# SS 24.02.18 - Khachaturian #2



## realdealblues (Mar 3, 2010)

A continuation of the Saturday Symphonies Tradition:

Welcome to another weekend of symphonic listening! 
_*
*_For your listening pleasure this weekend:*

Aram Khachaturian (1903 - 1978)*

Symphony No. 2 in E minor

1. Andante maestoso
2. Allegro risoluto
3. Andante sostenuto
4. Andante mosso - allegro sostenuto. Maestoso

---------------------

Post what recording you are going to listen to giving details of Orchestra / Conductor / Chorus / Soloists etc - Enjoy!


----------



## realdealblues (Mar 3, 2010)

Another weekend is upon us and this week it's Armenian composer Aram Khachaturian's Second Symphony. I'm not real familiar with this one as I believe I've only heard it once or twice so I'm looking forward to giving it a listen.

I'll be listening to the composer conduct the Vienna Philharmonic which is also available on YouTube for those without a recording:




Aram Kchachaturian/Vienna Philharmonic Orchestra


----------



## Orfeo (Nov 14, 2013)

I'll go for this (in the original, more cogent version)


----------



## Haydn man (Jan 25, 2014)

I will try this version


----------



## Mika (Jul 24, 2009)

I have this one, so it will be my choice


----------



## Malx (Jun 18, 2017)

I have no recordings of this Symphony in my collection so will try something via Spotify when the opportunity arises.


----------



## D Smith (Sep 13, 2014)

This one for me as well.



Mika said:


> View attachment 101798
> 
> I have this one, so it will be my choice


----------



## KenOC (Mar 7, 2011)

YouTube has several performances. The one that seemed to have the best sound is by Neeme Jarvi and the Royal Scottish National Orchestra. I made a playlist that includes all four movements:

https://www.youtube.com/playlist?list=PL0uwWr_EcxnIy-XJHxzK9IdZcRaQ7nZCU

This is the one that Orfeo posted about earlier.


----------



## MusicSybarite (Aug 17, 2017)

Orfeo said:


> I'll go for this (in the original, more cogent version)

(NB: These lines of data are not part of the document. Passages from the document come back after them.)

-- ==== Sys2Proof/Tests/Witness1.lean ====
section
/-!
SUPPORT. Witnesses that no obligation has empty hypotheses, part 1: for each statement one theorem that shows a state and operands for
every clause that has hypotheses.  The states are the hub after reset and start, changed by the named operations.
-/
namespace Sys2Proof.Tests.Witness1
open Sys2Proof Sys2Proof.Machine
set_option Elab.async false
set_option maxRecDepth 8000
set_option linter.unusedVariables false

/-- States and operands that meet the hypotheses of `Obligations.StepRunsFrontCommand`, clause by clause. -/
theorem test_witness_StepRunsFrontCommand :
    (∃ (s : State), (s.pending = [])) :=
  ⟨W.on id, by decide +kernel⟩

/-- States and operands that meet the hypotheses of `Obligations.StepsEmptyTheQueue`, clause by clause. -/
theorem test_witness_StepsEmptyTheQueue :
    (∃ (s : State) (k : Nat), k ≤ s.pending.length) :=
  ⟨⟨[.pressLatch, .svcAttach ⟨true, false, 0, true, false⟩], W.h⟩, 1, by decide +kernel⟩

/-- States and operands that meet the hypotheses of `Obligations.IntPinFollowsStatusAndMask`, clause by clause. -/
theorem test_witness_IntPinFollowsStatusAndMask :
    (∃ (s t : State), s.hub.IntOk ∧ (step s = .next t)) :=
  ⟨W.on id, _, by unfold Hub.IntOk; decide +kernel, rfl⟩

/-- States and operands that meet the hypotheses of `Obligations.PortTransitionsWriteWhatTheRulesSay`, clause by clause. -/
theorem test_witness_PortTransitionsWriteWhatTheRulesSay :
    (∃ (h : Hub) (p reason : Nat) (i : TrainInfo), ((h.port p).train.partner = some i)) ∧
    (∃ (h : Hub) (p : Nat), p < 2 ∧ ((h.port p).rx.delin.part = []) ∧ ((h.port p).darn.stored = [])) :=
  ⟨⟨(W.on (fun h => let h := h.modPort 0 (fun y => { y with train := { y.train with partner := some ⟨64, 0, 0, 0, 0, 0, true, false, false, false, 0, 0⟩ } }); h)).hub,
    0, 0, ⟨64, 0, 0, 0, 0, 0, true, false, false, false, 0, 0⟩, by decide +kernel⟩,
   ⟨(W.on (fun h => let h := h.modPort 1 (fun y => { y with rx := { y.rx with delin := { y.rx.delin with part := [] } } }); let h := h.modPort 1 (fun y => { y with darn := { y.darn with stored := [] } }); h)).hub,
    1, by decide +kernel⟩⟩

/-- States and operands that meet the hypotheses of `Obligations.TrainingCommandsMovePorts`, clause by clause. -/
theorem test_witness_TrainingCommandsMovePorts :
    (∃ (s : State) (p : Nat), (s.hub.portAbsent p = false) ∧ (s.hub.lnState p = .detect)) ∧
    (∃ (s : State) (p n : Nat) (i : TrainInfo) (k : Mode) (x : Hub), (x = s.hub.trainRepeats p n) ∧ (x.lnState p = .ident) ∧ ((x.port p).train.partner = some i) ∧ 8 ≤ (x.port p).train.goodRun ∧
      (x.partnerCheck p i = 0) ∧ ((x.port p).train.pick = some k)) ∧
    (∃ (s : State) (p n : Nat) (i : TrainInfo) (x : Hub), (x = s.hub.trainRepeats p n) ∧ (x.lnState p = .ident) ∧ ((x.port p).train.partner = some i) ∧ 8 ≤ (x.port p).train.goodRun ∧
      (x.partnerCheck p i ≠ 0)) ∧
    (∃ (s : State) (p : Nat), (s.hub.lnState p = .ident)) ∧
    (∃ (s : State) (p : Nat) (i : TrainInfo) (short : Bool), (s.hub.lnState p = .train) ∧ ((s.hub.port p).train.failWait = false) ∧ ((s.hub.port p).train.lock0 = true) ∧
      ((s.hub.port p).train.lock1 = true) ∧ ((s.hub.port p).train.agreed = some short) ∧ ((s.hub.port p).train.partner = some i) ∧
      (i.phase = 3)) ∧
    (∃ (s : State) (p : Nat) (i : TrainInfo), (s.hub.lnState p = .train) ∧ ((s.hub.port p).train.failWait = false) ∧ ((s.hub.port p).train.lock0 = true) ∧
      ((s.hub.port p).train.lock1 = true) ∧ ((s.hub.port p).train.agreed = none) ∧ ((s.hub.port p).train.partner = some i)) ∧
    (∃ (s : State) (p : Nat) (x : Hub) (k : Mode), (s.hub.lnState p = .train) ∧ ((s.hub.port p).train.failWait = false) ∧ ((s.hub.port p).train.lock0 = false) ∧
      (x = (s.hub.until ((s.hub.port p).since + ms 6)).modPort p (fun q => { q with train := { q.train with failed := q.train.target :: q.train.failed } })) ∧
      ((x.port p).train.pick = some k)) ∧
    (∃ (s : State) (p : Nat) (x : Hub), (s.hub.lnState p = .train) ∧ ((s.hub.port p).train.failWait = false) ∧ ((s.hub.port p).train.lock0 = false) ∧
      (x = (s.hub.until ((s.hub.port p).since + ms 6)).modPort p (fun q => { q with train := { q.train with failed := q.train.target :: q.train.failed } })) ∧
      ((x.port p).train.pick = none) ∧ (p ≠ 2)) ∧
    (∃ (s : State) (p : Nat), (s.hub.lnState p = .train) ∧ ((s.hub.port p).train.failWait = true)) ∧
    (∃ (s : State) (p : Nat), (s.hub.lnState p = .train)) ∧
    (∃ (s : State) (p e0 e1 : Nat) (i : TrainInfo), (s.hub.lnState p = .measure) ∧ ((s.hub.port p).train.partner = some i) ∧ (i.done = true)) ∧
    (∃ (s : State) (p e0 e1 : Nat) (i : TrainInfo), (s.hub.lnState p = .measure) ∧ ((s.hub.port p).train.partner = some i) ∧ (i.done = false)) ∧
    (∃ (s : State) (p : Nat) (i : TrainInfo), (s.hub.lnState p = .measure) ∧ ((s.hub.port p).train.partner = some i) ∧ (i.done = false)) ∧
    (∃ (s : State) (p lane : Nat) (seen : List Seen) (l : LaneRx),
      ((s.hub.lnState p = .train ∨ s.hub.lnState p = .measure)) ∧ (s.hub.locked p lane = false) ∧
      (l = seen.foldl (fun l w => l.judge (s.hub.port p).rxShort false w.lead w.bad) ((s.hub.port p).rx.lane lane)) ∧
      (l.gains (s.hub.port p).rxShort = true)) ∧
    (∃ (h : Hub) (p lane : Nat) (on : Bool) (x : Hub),
      (x = h.modPort p (fun q => { q with train := if lane = 0 then { q.train with lock0 := on } else { q.train with lock1 := on } }))) :=
  ⟨⟨W.on (fun h => let h := h.modPort 0 (fun y => { y with state := .detect }); h), 0, by decide +kernel⟩,
   ⟨W.on (fun h => let h := h.modPort 0 (fun y => { y with state := .ident }); let h := h.modPort 0 (fun y => { y with train := { y.train with partner := some ⟨64, 0, 0, 0, 0, 0, true, false, false, false, 0, 0⟩, goodRun := 1, rateMax := 1 } }); h),
    0, 7, ⟨64, 0, 0, 0, 0, 0, true, false, false, false, 0, 0⟩, 1, _, rfl, by decide +kernel⟩,
   ⟨W.on (fun h => let h := h.modPort 0 (fun y => { y with state := .ident }); let h := h.modPort 0 (fun y => { y with train := { y.train with partner := some ⟨0, 0, 0, 0, 0, 0, true, false, false, false, 0, 0⟩, goodRun := 1 } }); h),
    0, 7, ⟨0, 0, 0, 0, 0, 0, true, false, false, false, 0, 0⟩, _, rfl, by decide +kernel⟩,
   ⟨W.on (fun h => let h := h.modPort 0 (fun y => { y with state := .ident }); h), 0, by decide +kernel⟩,
   ⟨W.on (fun h => let h := h.modPort 0 (fun y => { y with state := .train }); let h := h.modPort 0 (fun y => { y with train := { y.train with lock0 := true, lock1 := true, agreed := some true, partner := some ⟨64, 0, 0, 0, 3, 0, true, false, false, false, 0, 0⟩ } }); h),
    0, ⟨64, 0, 0, 0, 3, 0, true, false, false, false, 0, 0⟩, true, by decide +kernel⟩,
   ⟨W.on (fun h => let h := h.modPort 0 (fun y => { y with state := .train }); let h := h.modPort 0 (fun y => { y with train := { y.train with lock0 := true, lock1 := true, agreed := none, partner := some ⟨64, 0, 0, 0, 0, 0, true, false, false, false, 0, 0⟩ } }); h),
    0, ⟨64, 0, 0, 0, 0, 0, true, false, false, false, 0, 0⟩, by decide +kernel⟩,
   ⟨W.on (fun h => let h := h.modPort 0 (fun y => { y with state := .train }); let h := h.modPort 0 (fun y => { y with train := { y.train with failWait := false, lock0 := false, target := 1, rateMax := 1, failed := [] } }); h),
    0, _, 2, by decide +kernel, by decide +kernel, by decide +kernel, rfl, by decide +kernel⟩,
   ⟨W.on (fun h => let h := h.modPort 0 (fun y => { y with state := .train }); let h := h.modPort 0 (fun y => { y with train := { y.train with failWait := false, lock0 := false, rateMax := 4, target := 4, failed := [] } }); h),
    0, _, by decide +kernel, by decide +kernel, by decide +kernel, rfl, by decide +kernel⟩,
   ⟨W.on (fun h => let h := h.modPort 0 (fun y => { y with state := .train }); let h := h.modPort 0 (fun y => { y with train := { y.train with failWait := true } }); h),
    0, by decide +kernel⟩,
   ⟨W.on (fun h => let h := h.modPort 0 (fun y => { y with state := .train }); h), 0, by decide +kernel⟩,
   ⟨W.on (fun h => let h := h.modPort 0 (fun y => { y with state := .measure }); let h := h.modPort 0 (fun y => { y with train := { y.train with partner := some ⟨64, 0, 0, 0, 0, 0, true, true, false, false, 0, 0⟩ } }); h),
    0, 0, 0, ⟨64, 0, 0, 0, 0, 0, true, true, false, false, 0, 0⟩, by decide +kernel⟩,
   ⟨W.on (fun h => let h := h.modPort 0 (fun y => { y with state := .measure }); let h := h.modPort 0 (fun y => { y with train := { y.train with partner := some ⟨64, 0, 0, 0, 0, 0, true, false, false, false, 0, 0⟩ } }); h),
    0, 0, 0, ⟨64, 0, 0, 0, 0, 0, true, false, false, false, 0, 0⟩, by decide +kernel⟩,
   ⟨W.on (fun h => let h := h.modPort 0 (fun y => { y with state := .measure }); let h := h.modPort 0 (fun y => { y with train := { y.train with partner := some ⟨64, 0, 0, 0, 0, 0, true, false, false, false, 0, 0⟩ } }); h),
    0, ⟨64, 0, 0, 0, 0, 0, true, false, false, false, 0, 0⟩, by decide +kernel⟩,
   ⟨W.on (fun h => let h := h.modPort 0 (fun y => { y with state := .train }); h), 0, 0,
    [⟨0, false⟩, ⟨1, false⟩, ⟨2, false⟩, ⟨0, false⟩, ⟨1, false⟩, ⟨2, false⟩, ⟨0, false⟩, ⟨1, false⟩], _, by decide +kernel,
    by decide +kernel, rfl, by decide +kernel⟩,
   ⟨(W.on id).hub, 0, 0, false, _, rfl⟩⟩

This is the best performance of this work IMHO. Järvi and the RSNO did an amazing job in this epic symphony, a strong favorite of mine.


----------



## leonsm (Jan 15, 2011)

A favorite of mine, I'm listening a lot to this symphony in the past few months. I'll have this for now (on Spotify):


----------



## Pugg (Aug 8, 2014)

I am going with this one later.


----------



## KenOC (Mar 7, 2011)

For people listening online, there are some notes on this symphony on Wiki:

https://en.wikipedia.org/wiki/Symphony_No._2_(Khachaturian)


----------



## elgar's ghost (Aug 8, 2010)

I'll give this a listen when the opportunity arises - probably tomorrow.


----------



## Malx (Jun 18, 2017)

I ended up listening to the composer conducting the Vienna PO on this double decca release.
I enjoyed it more than the third symphony, one I will try again - in fact the two disc set is tempting me.

View attachment 101827


----------



## cougarjuno (Jul 1, 2012)

Going with the Armenian Philharmonic and Tjeknavorian. I had the pleasure of hearing this orchestra and conductor perform this at Carnegie Hall several years ago with a very enthusiastic mostly-Armenian audience. It is still one of my favorite concert memories.


----------



## Pugg (Aug 8, 2014)

Sorry to see for realdealblues so few participants this week.


----------



## KenOC (Mar 7, 2011)

I should really have posted! Listened to the Jarvi performance and was impressed. There are a lot of very striking parts of this symphony, and I'll certainly be listening again.


----------



## Haydn man (Jan 25, 2014)

Listened to this a day late this week. I can echo the comment by Ken that there are some striking parts to this but I feel there is not enough to hold my attention over what is quite a long work. Perhaps not for me overall
But that is the beauty of listening each week to the chosen work, it lets me broaden my listening horizons


----------



## Bill Cooke (May 20, 2017)

I have two recordings in my collection, one by Stokowski and this one, which is the best, imo, even though the sound is distorted in places.


----------



## kyjo (Jan 1, 2018)

This work - very much a stereotypical "war symphony" - is a real favorite of mine. Maybe not a "great" work and rather over-the-top at times, but it is certainly a stirring and exhilarating work to me. The first movement, with its gripping, clangorous opening contains some of Khachaturian's most Shostakovichian writing. The second movement is earthy and folksy, the third is a poignant lament, and the finale is triumphant with a great horn theme. The only recording I know is with the VPO under the composer himself - an intensely committed account, if with rather dated sound. I should definitely check out some of the more recent recordings of this work.


----------



## EdwardBast (Nov 25, 2013)

KenOC said:


> YouTube has several performances. The one that seemed to have the best sound is by Neeme Jarvi and the Royal Scottish National Orchestra. I made a playlist that includes all four movements:
> 
> https://www.youtube.com/playlist?list=PL0uwWr_EcxnIy-XJHxzK9IdZcRaQ7nZCU
> 
> This is the one that Orfeo posted about earlier.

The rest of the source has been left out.